Арсений Тарасович затрясся от беззвучного хохота, прислонился к стене склада и начал медленно по ней съезжать, ухая, всхлипывая и постанывая.
— Я… надеюсь… — выдавил он из себя, обеими руками утирая выступившие на глазах слезы, — ты ему… всей правды… не сказал?
— Правды? — полковой комиссар усмехнулся. — Не дождешься! Я, знаешь, тоже большой любитель поржать за чужой счет. Как я его сомнения по поводу Луца, Хальсена и Бохайского развеял, этого я тебе не расскажу, довольствуйся фактом, а вот насчет тебя ему заметил, что сам давно имею о тебе подозрение, и велел следить за тобой в оба глаза. Так что учти, Тарасыч.

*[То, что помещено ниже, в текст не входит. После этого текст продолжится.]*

-- ==== Sys2Proof/WellFormed.lean ====
section
/-! DEFINITION. Well-formedness of parameters, request words and instructions. -/

namespace Sys2Proof

/-- No first byte belongs to both rows (30_encoding.md R75 b): the tags differ in a bit that both rows fix. -/
def Entry.disjoint (e f : Entry) : Bool :=
  ((e.tag ^^^ f.tag) &&& ~~~(e.free ||| f.free)) != 0

/-- The constraints of R75 on a table. (a) For KIND ONE the tag and the parameter region do not overlap. (b) The
first-byte sets are pairwise disjoint. Besides, the five commands that the sequencer sends through Enc1
(42_sequencer.md R147, R153) are of KIND ONE (DEDUCED, log 17, safe). -/
def Table.wf (t : Table) : Bool :=
  (Cmd.all.all fun c => ((t.entry c).tag &&& (t.entry c).free) == 0) &&
  (Cmd.all.all fun c => Cmd.all.all fun d => c == d || (t.entry c).disjoint (t.entry d)) &&
  ([Cmd.setLowCol, .setHighCol, .setPage, .dispOff, .dispOn].all fun c => (t.entry c).kind == .one)

/-- The ranges of R6, and LENW at least the width of FRAME_BYTES (10_state.md R31). -/
def Params.wf (p : Params) : Bool :=
  decide (1 ≤ p.screenWidthBits) && decide (1 ≤ p.height) && decide (p.height ≤ 256) &&
  decide (p.frameBytes < 2 ^ p.lenW) && p.table.wf

/-- REQ_LEN fits the LENW wires of its field (30_encoding.md R80) (log 22). -/
def ReqWord.wf (p : Params) (w : ReqWord) : Bool := decide (w.len < 2 ^ p.lenW)

/-- The parameter of a command lies inside its mask (40_cmdenc.md R103 c). -/
def Table.carries (t : Table) (c : Cmd) (v : Byte) : Bool := (v &&& ~~~(t.entry c).mask) == 0

/-- The operands the encoding can carry: a command's parameter lies inside its mask, and a DISPLAY's length fits LENW
bits. Every instruction runs whether or not it is well-formed: the encoder masks (R103 e). -/
def Instr.wf (p : Params) : Instr → Bool
  | .setLowCol v => p.table.carries .setLowCol v
  | .setHighCol v => p.table.carries .setHighCol v
  | .setPage v => p.table.carries .setPage v
  | .setStartLine v => p.table.carries .setStartLine v
  | .setContrast v => p.table.carries .setContrast v
  | .setPolarity v => p.table.carries .setPolarity v
  | .setMux v => p.table.carries .setMux v
  | .setOffset v => p.table.carries .setOffset v
  | .setClock v => p.table.carries .setClock v
  | .setCharge v => p.table.carries .setCharge v
  | .setVcom v => p.table.carries .setVcom v
  | .setDcdc v => p.table.carries .setDcdc v
  | .dispOff => true
  | .dispOn => true
  | .data _ => true
  | .nop => true
  | .init _ => true
  | .deinit => true
  | .display len => decide (len < 2 ^ p.lenW)

end Sys2Proof
end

— Учту, — простонал уже с земли Вилко.
Возращение майора в батальон ознаменовалось его командным, полным недовольства, рыком:
— Товарищ батальонный комиссар, вы почему свои прямые обязанности не исполняете? Отчего стенгазета с наглядной агитацией уже почти неделю одна и та же?!!

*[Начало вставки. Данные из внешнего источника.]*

-- ==== Sys2Proof/Safety.lean ====
section
/-! DEFINITION. What the reachable states have in common (10_state.md R35), and the host's contract that keeps the fault
away (60_exceptions.md R181, 70_reset_and_hazards.md R204, R207). -/

namespace Sys2Proof

/-- The first-byte set of command `c` (30_encoding.md R75 b): the tag with any parameter inside PMASK for KIND ONE, the
tag alone for KIND TWO. -/
def Table.FirstByte (t : Table) (c : Cmd) (b : Byte) : Prop :=
  match (t.entry c).kind with
  | .one => ∃ q : Byte, q &&& ~~~(t.entry c).mask = 0 ∧ b = (t.entry c).tag ||| q
  | .two => b = (t.entry c).tag

namespace Machine

/-- The relations of R35 between the position and LIFE. -/
def State.positionOk (s : State) : Prop :=
  match s.op with
  | .idle => s.row = 0 ∧ s.stepNo = 0
  | .init => s.row = 0 ∧ s.stepNo < s.par.initLen ∧ s.life = (if s.stepNo ≤ 3 then .resetting else .config)
  | .deinit => s.row = 0 ∧ s.stepNo < Params.deinitLen
  | .display => s.row.toNat < s.par.height ∧ s.stepNo ≤ s.par.wb + 2

/-- The controller is held in reset exactly between the first and the third event of the reset pulse
(42_sequencer.md R145). -/
def State.resetLineOk (s : State) : Prop :=
  s.res = s.par.resAssert ↔ (s.op = .init ∨ s.op = .deinit) ∧ (s.stepNo = 1 ∨ s.stepNo = 2)

/-- FCODE follows FAULT; a faulted block stands at the data slot whose offset FINFO holds (60_exceptions.md R180 to
R183). -/
def State.faultOk (s : State) : Prop :=
  if s.fault then
    s.fCode = .fbOutOfBounds ∧ s.op = .display ∧ 3 ≤ s.stepNo ∧ s.fInfo = s.dataOffset ∧ s.lenR ≤ s.fInfo
  else s.fCode = .none

/-- A byte is at the transport only in the middle of a data slot's event, inside the buffer and with DC at DATA
(20_memory.md R61, R65; log 23). -/
def State.handedOk (s : State) : Prop :=
  s.handed ≠ none → s.op = .display ∧ 3 ≤ s.stepNo ∧ s.dataOffset < s.lenR ∧ s.dc = .data

/-- The invariant of every reachable state: R35, and the widths of STEP, LENR and FINFO (R22, R27, R31). -/
structure State.Inv (s : State) : Prop where
  /-- The parameters are in the ranges of 00_scope.md R6 and 30_encoding.md R75. -/
  params      : s.par.wf = true
  /-- The frame buffer is in its canonical form. -/
  memory      : s.fb.wf = true
  /-- R35, by operation. -/
  position    : s.positionOk
  /-- R35: LIFE = ON implies INITIALIZED = 1. -/
  onIsInit    : s.life = .on → s.initialized = true
  /-- 42_sequencer.md R145. -/
  resetLine   : s.resetLineOk
  /-- 60_exceptions.md R180 to R183. -/
  faults      : s.faultOk
  /-- 20_memory.md R61, R65. -/
  handover    : s.handedOk
  /-- STEP fits STEPW bits (R22). -/
  stepWidth   : s.stepNo < 2 ^ s.par.stepW
  /-- LENR fits LENW bits (R31). -/
  lenWidth    : s.lenR < 2 ^ s.par.lenW
  /-- FINFO fits LENW bits (R27). -/
  infoWidth   : s.fInfo < 2 ^ s.par.lenW
  /-- The host's requests fit their fields (30_encoding.md R80). -/
  requests    : ∀ w ∈ s.host, w.wf s.par = true

/-- A DISPLAY request hands over at least a frame (60_exceptions.md R181). -/
def ReqWord.coversFrame (p : Params) (w : ReqWord) : Prop := w.op = 3 → p.frameBytes ≤ w.len

/-- The host keeps its contract on buffer lengths: every DISPLAY it has made or will make covers the frame. -/
structure State.Contract (s : State) : Prop where
  running  : s.op = .display → s.par.frameBytes ≤ s.lenR
  waiting  : ∀ w ∈ s.host, ReqWord.coversFrame s.par w
  noFault  : s.fault = false

/-- The block is in the middle of an event for which the environment does not answer (20_memory.md R65). -/
def State.Waiting (s : State) : Prop :=
  s.rstIn = false ∧ s.fault = false ∧ (s.atDataSlot = true → s.dataOffset < s.lenR) ∧
  ∃ e, s.nextEvent = some e ∧ s.answered e = false

/-- The step takes a next state: the machine does not stop. -/
def State.goesOn (s : State) : Prop := ∃ t, step s = .next t

/-- The state after `k` steps, where the machine goes on that far. -/
def State.afterSteps : Nat → State → Option State
  | 0, s => some s
  | k + 1, s =>
    match step s with
    | .next t => State.afterSteps k t
    | .fault _ => none
    | .refused _ => none

end Machine

end Sys2Proof
end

Тихий океан, борт линкора «Нагато».
07 сентября 1941 года, 16 часов 25 минут.
Катер с «Акаги» пришвартовался к борту флагмана Дай-Ниппон Тэйкоку Кайгун, и по трапу медленно, с видимым усилием, но с непроницаемым лицом и, всяко уж, без кряхтения, старческих охов и одышки поднялся Нагумо Тюити, в парадной форме и при орденах.

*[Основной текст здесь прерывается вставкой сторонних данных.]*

/-! ### present -/

@[simp] theorem State.present_cfg (w : ReqWord) : (State.present w s).cfg = s.cfg := rfl
@[simp] theorem State.present_op (w : ReqWord) : (State.present w s).op = s.op := rfl
@[simp] theorem State.present_row (w : ReqWord) : (State.present w s).row = s.row := rfl
@[simp] theorem State.present_stepNo (w : ReqWord) : (State.present w s).stepNo = s.stepNo := rfl
@[simp] theorem State.present_lenR (w : ReqWord) : (State.present w s).lenR = s.lenR := rfl
@[simp] theorem State.present_life (w : ReqWord) : (State.present w s).life = s.life := rfl
@[simp] theorem State.present_initialized (w : ReqWord) : (State.present w s).initialized = s.initialized := rfl
@[simp] theorem State.present_dc (w : ReqWord) : (State.present w s).dc = s.dc := rfl
@[simp] theorem State.present_res (w : ReqWord) : (State.present w s).res = s.res := rfl
@[simp] theorem State.present_fault (w : ReqWord) : (State.present w s).fault = s.fault := rfl
@[simp] theorem State.present_fCode (w : ReqWord) : (State.present w s).fCode = s.fCode := rfl
@[simp] theorem State.present_fInfo (w : ReqWord) : (State.present w s).fInfo = s.fInfo := rfl
@[simp] theorem State.present_fb (w : ReqWord) : (State.present w s).fb = s.fb := rfl
@[simp] theorem State.present_host (w : ReqWord) : (State.present w s).host = s.host ++ [w] := rfl
@[simp] theorem State.present_rstIn (w : ReqWord) : (State.present w s).rstIn = s.rstIn := rfl
@[simp] theorem State.present_trace (w : ReqWord) : (State.present w s).trace = s.trace := rfl
@[simp] theorem State.present_par (w : ReqWord) : (State.present w s).par = s.par := rfl
@[simp] theorem State.present_freeIx (w : ReqWord) : (State.present w s).freeIx = s.freeIx := rfl
@[simp] theorem State.present_env (w : ReqWord) : (State.present w s).env = s.env := rfl
@[simp] theorem State.present_handed (w : ReqWord) : (State.present w s).handed = s.handed := rfl

/-! ### storeFb -/

@[simp] theorem State.storeFb_cfg (off : Nat) (b : Byte) : (State.storeFb off b s).cfg = s.cfg := rfl
@[simp] theorem State.storeFb_op (off : Nat) (b : Byte) : (State.storeFb off b s).op = s.op := rfl
@[simp] theorem State.storeFb_row (off : Nat) (b : Byte) : (State.storeFb off b s).row = s.row := rfl
@[simp] theorem State.storeFb_stepNo (off : Nat) (b : Byte) : (State.storeFb off b s).stepNo = s.stepNo := rfl
@[simp] theorem State.storeFb_lenR (off : Nat) (b : Byte) : (State.storeFb off b s).lenR = s.lenR := rfl
@[simp] theorem State.storeFb_life (off : Nat) (b : Byte) : (State.storeFb off b s).life = s.life := rfl
@[simp] theorem State.storeFb_initialized (off : Nat) (b : Byte) : (State.storeFb off b s).initialized = s.initialized := rfl
@[simp] theorem State.storeFb_dc (off : Nat) (b : Byte) : (State.storeFb off b s).dc = s.dc := rfl
@[simp] theorem State.storeFb_res (off : Nat) (b : Byte) : (State.storeFb off b s).res = s.res := rfl
@[simp] theorem State.storeFb_fault (off : Nat) (b : Byte) : (State.storeFb off b s).fault = s.fault := rfl
@[simp] theorem State.storeFb_fCode (off : Nat) (b : Byte) : (State.storeFb off b s).fCode = s.fCode := rfl
@[simp] theorem State.storeFb_fInfo (off : Nat) (b : Byte) : (State.storeFb off b s).fInfo = s.fInfo := rfl
@[simp] theorem State.storeFb_fb (off : Nat) (b : Byte) : (State.storeFb off b s).fb = s.fb.write off b := rfl
@[simp] theorem State.storeFb_host (off : Nat) (b : Byte) : (State.storeFb off b s).host = s.host := rfl
@[simp] theorem State.storeFb_rstIn (off : Nat) (b : Byte) : (State.storeFb off b s).rstIn = s.rstIn := rfl
@[simp] theorem State.storeFb_trace (off : Nat) (b : Byte) : (State.storeFb off b s).trace = s.trace := rfl
@[simp] theorem State.storeFb_par (off : Nat) (b : Byte) : (State.storeFb off b s).par = s.par := rfl
@[simp] theorem State.storeFb_freeIx (off : Nat) (b : Byte) : (State.storeFb off b s).freeIx = s.freeIx := rfl
@[simp] theorem State.storeFb_env (off : Nat) (b : Byte) : (State.storeFb off b s).env = s.env := rfl
@[simp] theorem State.storeFb_handed (off : Nat) (b : Byte) : (State.storeFb off b s).handed = s.handed := rfl

/-! ### setHanded -/

@[simp] theorem State.setHanded_cfg (h : Option Byte) : (State.setHanded h s).cfg = s.cfg := rfl
@[simp] theorem State.setHanded_op (h : Option Byte) : (State.setHanded h s).op = s.op := rfl
@[simp] theorem State.setHanded_row (h : Option Byte) : (State.setHanded h s).row = s.row := rfl
@[simp] theorem State.setHanded_stepNo (h : Option Byte) : (State.setHanded h s).stepNo = s.stepNo := rfl
@[simp] theorem State.setHanded_lenR (h : Option Byte) : (State.setHanded h s).lenR = s.lenR := rfl
@[simp] theorem State.setHanded_life (h : Option Byte) : (State.setHanded h s).life = s.life := rfl
@[simp] theorem State.setHanded_initialized (h : Option Byte) : (State.setHanded h s).initialized = s.initialized := rfl
@[simp] theorem State.setHanded_dc (h : Option Byte) : (State.setHanded h s).dc = s.dc := rfl
@[simp] theorem State.setHanded_res (h : Option Byte) : (State.setHanded h s).res = s.res := rfl
@[simp] theorem State.setHanded_fault (h : Option Byte) : (State.setHanded h s).fault = s.fault := rfl
@[simp] theorem State.setHanded_fCode (h : Option Byte) : (State.setHanded h s).fCode = s.fCode := rfl
@[simp] theorem State.setHanded_fInfo (h : Option Byte) : (State.setHanded h s).fInfo = s.fInfo := rfl
@[simp] theorem State.setHanded_fb (h : Option Byte) : (State.setHanded h s).fb = s.fb := rfl
@[simp] theorem State.setHanded_host (h : Option Byte) : (State.setHanded h s).host = s.host := rfl
@[simp] theorem State.setHanded_rstIn (h : Option Byte) : (State.setHanded h s).rstIn = s.rstIn := rfl
@[simp] theorem State.setHanded_trace (h : Option Byte) : (State.setHanded h s).trace = s.trace := rfl
@[simp] theorem State.setHanded_par (h : Option Byte) : (State.setHanded h s).par = s.par := rfl
@[simp] theorem State.setHanded_freeIx (h : Option Byte) : (State.setHanded h s).freeIx = s.freeIx := rfl
@[simp] theorem State.setHanded_env (h : Option Byte) : (State.setHanded h s).env = s.env := rfl
@[simp] theorem State.setHanded_handed (h : Option Byte) : (State.setHanded h s).handed = h := rfl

«Совсем старика артрит замучил», — сочувственно вздохнул про себя тайса Яно Хидэо и, сделав шаг вперед, вежливо поклонился ступившему на палубу его корабля тюдзё.
— Конищи-ва, сёкан. Тайсё[56]с нетерпением ожидает вас с докладом в своей каюте. Если вам будет угодно, я сопровожу вас к нему.
— Вы окажете мне этим великую честь, Хидэо-сан, — командующий «Кидо бутай» вежливо кивнул в ответ капитану флагманского линкора.
Оба японских офицера направились в адмиральский салон «Нагато», по пути обменявшись ничего не значащими фразами. Конечно, Яно просто умирал от желания узнать подробности налета на Перл-Харбор, однако выспрашивать их, да еще до официального доклада командующему, счел невозможным. Впрочем, он рассчитывал разузнать все чуть позже у Хасегава[57]— ну или у командира любого другого авианосца. Единственное, что несколько настораживало тайса, это отчего Ямамото решил принять победителя американского флота у себя в салоне, наедине, а не на мостике, чтобы поздравить от имени всех офицеров флота. Просто недоволен начавшейся войной? Что ж, его неприязнь к военному противостоянию с США общеизвестна, но это не повод вести себя столь недопустимо. Получил дурные известия и хочет обсудить их с Нагумо? Такое возможно, но Тюити-сан, сёкан хотя старый и опытный, но не единственный, чьё мнение должно волновать командующего. Или же Нагумо умудрился вызвать чем-то недовольство Ямамото? Тайса не мог даже предположить, что могло бы послужить этому причиной.